Created 01-24-2018 09:58 PM
As you are getting the error:
ERROR namenode.NameNode (NameNode.java:main(1774)) - Failed to start namenode. java.io.FileNotFoundException: No valid image files found
.
So can you please check of the following directory has any fsimage in it or not? Also if the fsimage file has proper read permission as following or not?
Example:
# ls -l /hadoop/hdfs/namenode/current/fsimage* -rw-r--r--. 1 hdfs hadoop 195873 Jan 22 20:05 /hadoop/hdfs/namenode/current/fsimage_0000000000002711213 -rw-r--r--. 1 hdfs hadoop 62 Jan 22 20:05 /hadoop/hdfs/namenode/current/fsimage_0000000000002711213.md5 -rw-r--r--. 1 hdfs hadoop 195873 Jan 23 02:05 /hadoop/hdfs/namenode/current/fsimage_0000000000002718519 -rw-r--r--. 1 hdfs hadoop 62 Jan 23 02:05 /hadoop/hdfs/namenode/current/fsimage_0000000000002718519.md5
.
Created 01-24-2018 08:21 PM
@Michael Bronson can you share the log file?

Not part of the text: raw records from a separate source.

-- ==== Sys2Proof/Tests/Slice0.lean ====
section
/-! SUPPORT. Tests on fixed values, and the witnesses of the statements' hypotheses. Expected values come
from spec/95_test_vectors.md (the vector is named) or from the rule that is named; none is the model's own
answer. -/

namespace Sys2Proof.Tests

open Sys2Proof.Machine

/-! ### Helpers -/

/-- What a step answers, seen through `f`; nothing where it stops. -/
def seen {α : Type} (o : StepOutcome) (f : State → α) : Option α :=
  match o with
  | .next t => some (f t)
  | .fault _ => none
  | .refused _ => none

/-- A RUNNING machine at pc 0 with the given program, registers, further slots and pool. -/
def machine (program : List Word) (x : Vector Word 8) (slots : List Slot := []) (pool : List Word := [])
    (inp : List Byte := []) (cfg : Config := Config.largest) : State :=
  { State.resetWith cfg inp with
    run := .running, x := x,
    mem := { seg := .mapped (Segment.ofWords program) :: slots, pool := pool } }

/-- Small limits, so that the boundaries of R55 can be met. -/
def tiny : Config where
  maxSegments := 2
  maxSegWords := 4
  memCapacityWords := 6
  faultExitStatus := 3
  maxSegments_le := by decide
  maxSegWords_le := by decide
  faultExitStatus_pos := by decide

/-- A live segment of the given words. -/
def words (ws : List Word) : Slot := .mapped (Segment.ofWords ws)

/-- The run state and the fault report of an answer. -/
def report (s : State) : RunState × Option FaultKind × Word := (s.run, s.fkind, s.fpc)

/-! ### WellFormed refuses what the encoding cannot hold (R75, R81) -/

theorem test_illFormed_loadi_is_refused : (Instr.loadi 0 0x2000000).wellFormed = false := by decide
theorem test_largest_immediate_is_wellFormed : (Instr.loadi 7 0x1FFFFFF).wellFormed = true := by decide
theorem test_illFormed_loadi_does_not_encode :
    codecEncode (.loadi 0 0x2000000) = .error .overflow := by decide

/-! ### Decoding: every constructor, its word written out from R72, R74 and R76 -/

theorem test_decode_cmov : decode 0b0000_0000000000000000000_001_010_011 = .ok (.cmov 1 2 3) := by decide
theorem test_decode_cmov_ignores_27_9 : decode 0x0FFFFE53 = .ok (.cmov 1 2 3) := by decide
theorem test_decode_cmov_a7 : decode 0x000001C0 = .ok (.cmov 7 0 0) := by decide
theorem test_decode_sload : decode 0b0001_0000000000000000000_100_001_010 = .ok (.sload 4 1 2) := by decide
theorem test_decode_sstore : decode 0b0010_0000000000000000000_001_010_011 = .ok (.sstore 1 2 3) := by decide
theorem test_decode_add : decode 0b0011_0000000000000000000_110_000_000 = .ok (.add 6 0 0) := by decide
theorem test_decode_mul : decode 0b0100_0000000000000000000_001_001_010 = .ok (.mul 1 1 2) := by decide
theorem test_decode_div : decode 0b0101_0000000000000000000_011_010_011 = .ok (.div 3 2 3) := by decide
theorem test_decode_nand : decode 0b0110_0000000000000000000_111_000_000 = .ok (.nand 7 0 0) := by decide
theorem test_decode_halt : decode 0x7FFFFFFF = .ok .halt := by decide
theorem test_decode_alloc : decode 0b1000_0000000000000000000_000_011_010 = .ok (.alloc 3 2) := by decide
theorem test_decode_free : decode 0b1001_0000000000000000000_000_000_011 = .ok (.free 3) := by decide
theorem test_decode_output : decode 0b1010_0000000000000000000_000_000_011 = .ok (.output 3) := by decide
theorem test_decode_input : decode 0b1011_0000000000000000000_000_000_001 = .ok (.input 1) := by decide
theorem test_decode_loadp : decode 0b1100_0000000000000000000_000_000_100 = .ok (.loadp 0 4) := by decide
theorem test_decode_loadi : decode 0b1101_010_1000000000000000000000000 = .ok (.loadi 2 0x1000000) := by
  decide
theorem test_decode_loadi_largest : decode 0xDFFFFFFF = .ok (.loadi 7 0x1FFFFFF) := by decide
theorem test_decode_14 : decode 0xE0000000 = .error .unknownOpcode := by decide
theorem test_decode_15 : decode 0xFFFFFFFF = .error .unknownOpcode := by decide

It may tell you the root cause.
Created 01-24-2018 10:40 PM
any way something here isnt logical , - how we can accept if fsimage_0000000000000000000.md5 was delete them all cluster will be lossed ?
Created 01-24-2018 10:43 PM
@JAY what need to verify from user HDFS , if we want to find who remove the files ?
Created 01-24-2018 09:18 PM
Can you please share the following log file content so that we can see the cause of failure? The latest log of the JournalNode process where it is keep restarting.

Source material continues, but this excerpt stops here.